Below is a template showing where to implement your custom speech recognition logic. Refer to your provider's documentation for the exact API usage and requirements.

typescript

@Component({
  // ...existing metadata...
  template: `
    <button kendoSpeechToTextButton
      integrationMode="none"
      (start)="onStart()"
      (end)="onEnd()"
    >{{ isListening ? 'Listening...' : 'Click to speak' }}</button>
    <kendo-textarea [readonly]="true" [value]="textAreaValue"></kendo-textarea>
  `
})
export class AppComponent {
  public textAreaValue = '';
  public isListening = false;
  // Example: Add your API key and region here for your provider
  private azureSubscriptionKey = '<YOUR_AZURE_SPEECH_KEY>'; // Get this from Azure Portal > Your Speech resource > Keys and Endpoint
  private azureRegion = '<REGION_IDENTIFIER>'; // Example: 'westeurope', 'eastus'
  // Add any other required properties for your integration here

  public onStart(): void {
    this.isListening = true;
    // Start recording audio here
    // If your provider supports live/streaming results, you can send audio chunks and update textAreaValue as results arrive.
    // For batch providers, just record audio and wait for final result in onEnd.
  }

  public onEnd(): void {
    this.isListening = false;
    // Stop recording and send audio to your speech-to-text provider here
    // Example:
    // 1. Prepare audio data (e.g., as a Blob)
    // 2. Send to your provider's API endpoint
    // 3. Handle the response and update textAreaValue with the recognized text
    //
    // See provider documentation for details:
    // - Azure: https://learn.microsoft.com/en-us/azure/ai-services/speech-service/rest-speech-to-text-short
    // - Google: https://cloud.google.com/speech-to-text/docs/reference/rest
    // - AWS: https://docs.aws.amazon.com/transcribe/latest/dg/API_Reference.html
    //
    // Example (simulated result):
    this.textAreaValue = 'Hello from external speech recognition!';
  }
}

When integrating with third-party or custom speech-to-text providers (integrationMode="none"), you are responsible for:

Capturing and recording audio from the user.

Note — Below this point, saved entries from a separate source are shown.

/-- Settles O22: only an issue raises BUSY, and only the end of a command or a reset lets it fall. -/
theorem busyRisesByIssueAndFallsByCompletion : Obligations.BusyRisesByIssueAndFallsByCompletion := by
  intro s t h
  rcases step_inversion h with ⟨hm, he⟩ | ⟨x, rest, hs, rfl⟩ | ⟨rest, hs, rfl⟩
  · rcases engineStep_completes he with ⟨-, rfl⟩ | ⟨hp, hb, hdone, hpend⟩
    · exact ⟨fun h0 h1 => (nomatch h0.symm.trans h1), fun h1 h0 => (nomatch h0.symm.trans h1)⟩
    · exact ⟨fun _ h1 => (nomatch hb.symm.trans h1), fun _ _ => .inl ⟨hm, hp, hdone, hpend⟩⟩
  · refine ⟨fun h0 h1 => ?_, fun h1 h0 => .inr ⟨_, nextEvent_of_schedule hs, ?_⟩⟩
    · obtain ⟨w, rfl, hend⟩ := hostAccess_busy_rises (s := { s with schedule := rest }) h0 h1
      exact ⟨w, nextEvent_of_schedule hs, hend⟩
    · exact hostAccess_busy_falls (s := { s with schedule := rest }) h1 h0
  · exact ⟨nofun, fun _ _ => .inr ⟨_, nextEvent_of_schedule hs, rfl⟩⟩

/-! ### IN -/

theorem hostAccess_changes_in {x : Access} {a : Nat} (h : (hostAccess x s).inByte a ≠ s.inByte a) :
    s.busy = false ∧ a < s.cfg.inSize.toNat ∧ x = ⟨.inBuf, a, .write8 ((hostAccess x s).inByte a)⟩ := by
  have effect := hostAccess_inversion x s
  generalize hostAccess x s = t at effect h ⊢
  cases effect with
  | inByte a' b hx hb ha =>
    rw [answer_inByte, inByte_after_write] at h ⊢
    by_cases e : a = a'
    · subst e; exact ⟨hb, ha, by rw [if_pos rfl]; exact hx⟩
    · exact absurd (if_neg e) h
  | ctrl w _ =>
    rcases writeCtrl_cases w s with ⟨-, hc⟩ | ⟨-, hc⟩ <;> rw [answer_inByte, hc] at h
    · exact absurd (softReset_inByte s a) h
    · exact absurd rfl h
  | illegal | read | status | cmd | operand | droppedReg | droppedIn | ignored => exact absurd rfl h

/-- Settles O23: no completion touches IN, and of the host's transactions only a taken write of IN does. -/
theorem inChangesOnlyByHostWriteOrReset : Obligations.InChangesOnlyByHostWriteOrReset := by
  intro s t a h hne
  rcases step_inversion h with ⟨-, he⟩ | ⟨x, rest, hs, rfl⟩ | ⟨rest, hs, rfl⟩
  · exact absurd ((engineStep_commandFrame he).inByte a) hne
  · obtain ⟨hb, ha, hx⟩ := hostAccess_changes_in (s := { s with schedule := rest }) hne
    exact .inr ⟨hb, ha, (nextEvent_of_schedule hs).trans (congrArg (some ∘ Event.host) hx)⟩
  · exact .inl (nextEvent_of_schedule hs)

/-! ### OUT -/

/-- A command that changes a byte of OUT is one of the four, and the byte lies in its output range. -/
theorem exec_changes_out {i : Instr} {a : Nat} (h : exec i s = .next t) (hne : t.outByte a ≠ s.outByte a) :
    i ∈ [Instr.pack32, .frameChunk, .encode, .decode] ∧
      s.dstAddr.toNat ≤ a ∧ a < s.dstAddr.toNat + t.outLen.toNat := by
  rcases exec_inversion i s with ⟨e, hr⟩ | ⟨p, d, c, hr⟩ | ⟨bytes, hi, hd, hr⟩ <;> cases hr.symm.trans h
  · exact absurd rfl hne
  · exact absurd rfl hne
  · rw [afterOut_outByte] at hne
    rw [afterOut_outLen, outLen_of_dstFits hd]
    by_cases ha : s.dst ≤ a ∧ a < s.dst + bytes.length
    · exact ⟨hi, ha⟩
    · exact absurd (if_neg ha) hne

/-- Settles O45: a byte that changed would lie in the output range. -/
theorem outputsStayInTheirRange : Obligations.OutputsStayInTheirRange := by
  intro i s t _ h a hout
  by_contra hne
  obtain ⟨-, hlow, hhigh⟩ := exec_changes_out h hne
  omega

theorem lookupOpcode_opcodeMap {opc : Byte} {i : Instr} (h : lookupOpcode opc opcodeMap = some i) : opc = i.opcode := by
  simp only [opcodeMap, lookupOpcode] at h
  split_ifs at h <;> cases h <;> exact Eq.symm ‹_›

/-- Only the encoding of a command decodes to it: OPC names the command, and RSV is zero (30_encoding.md R110). -/
theorem eq_encode_of_decode {w : Word} {i : Instr} (h : decode w = .ok i) : w = encode i := by
  unfold decode at h
  split at h
  · next hres =>
    split at h
    · next hopc =>
      cases h
      rw [encode, ← eq_of_beq hres, ← lookupOpcode_opcodeMap hopc,
        BitVec.extractLsb'_append_extractLsb'_eq_extractLsb' (len₁ := 8) (start₁ := 0) rfl]
      exact BitVec.extractLsb'_eq_self.symm
    · cases h
  · cases h

theorem engineStep_changes_out {a : Nat} (h : engineStep s = .next t) (hne : t.outByte a ≠ s.outByte a) :
    s.pend ∈ [some (encode .pack32), some (encode .frameChunk), some (encode .encode), some (encode .decode)] ∧
      s.dstAddr.toNat ≤ a ∧ a < s.dstAddr.toNat + t.outLen.toNat := by
  rcases engineStep_inversion s with ⟨-, hr⟩ | ⟨w, i, hp, hd, hr⟩ | ⟨w, e, -, -, hr⟩
  · cases hr.symm.trans h; exact absurd rfl hne
  · obtain ⟨hi, range⟩ := exec_changes_out (hr.symm.trans h) hne
    rw [hp, eq_encode_of_decode hd]
    exact ⟨List.mem_map_of_mem (f := fun i => some (encode i)) hi, range⟩
  · cases hr.symm.trans h; exact absurd rfl hne

theorem hostAccess_changes_out {x : Access} {a : Nat} (h : (hostAccess x s).outByte a ≠ s.outByte a) :
    s.busy = true ∧ s.dstAddr.toNat ≤ a ∧ ∃ w : Word, w.getLsbD 1 = true ∧ x = ⟨.reg, 0x04, .write32 w⟩ := by
  have effect := hostAccess_inversion x s
  generalize hostAccess x s = t at effect h
  cases effect with
  | ctrl w hx =>
    rcases writeCtrl_cases w s with ⟨hw, hc⟩ | ⟨-, hc⟩ <;> rw [answer_outByte, hc] at h
    · cases hb : s.busy
      · exact absurd (softReset_outByte_of_idle hb a) h
      · rw [softReset_outByte_of_busy hb] at h
        by_cases ha : a < s.dstAddr.toNat
        · exact absurd (if_pos ha) h
        · exact ⟨rfl, Nat.le_of_not_lt ha, w, hw, hx⟩
    · exact absurd rfl h
  | illegal | read | status | cmd | operand | inByte | droppedReg | droppedIn | ignored => exact absurd rfl h

/-- Settles O24: the engine changes OUT by a command's output, the host by a soft reset that aborts. -/
theorem outChangesOnlyByCommandOrReset : Obligations.OutChangesOnlyByCommandOrReset := by
  intro s t a h hne
  rcases step_inversion h with ⟨hm, he⟩ | ⟨x, rest, hs, rfl⟩ | ⟨rest, hs, rfl⟩
  · exact .inr (.inl ⟨hm, engineStep_changes_out (s := { s with schedule := s.schedule.tail }) he hne⟩)
  · obtain ⟨hb, ha, w, hw, rfl⟩ := hostAccess_changes_out (s := { s with schedule := rest }) hne
    exact .inr (.inr ⟨hb, ha, w, hw, nextEvent_of_schedule hs⟩)
  · exact .inl (nextEvent_of_schedule hs)

end Sys2Proof.Machine
end

section
/-! SUPPORT. The proofs of 20_memory.md: which host accesses are legal, that reads touch no state of the block, the
issue, repeated writes, and what a host can do to a pending command. -/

Converting the audio to the format required by your provider (e.g., WAV/PCM).

Handling authentication (such as API keys).

Sending the audio to the provider's API and processing the response.

Refer to your provider's documentation for details on supported formats and API usage.

The following demo shows how to handle the start and end events to display recognized speech content. While third-party integration is not implemented, the example includes comments to guide you on connecting to external providers (refer to your provider's documentation for the exact API usage and requirements).

Change Theme

Theme

Loading ...

Known Limitations

The Web Speech API is not supported in Firefox or Firefox for Android. For the latest browser compatibility, see the Web Speech API compatibility table.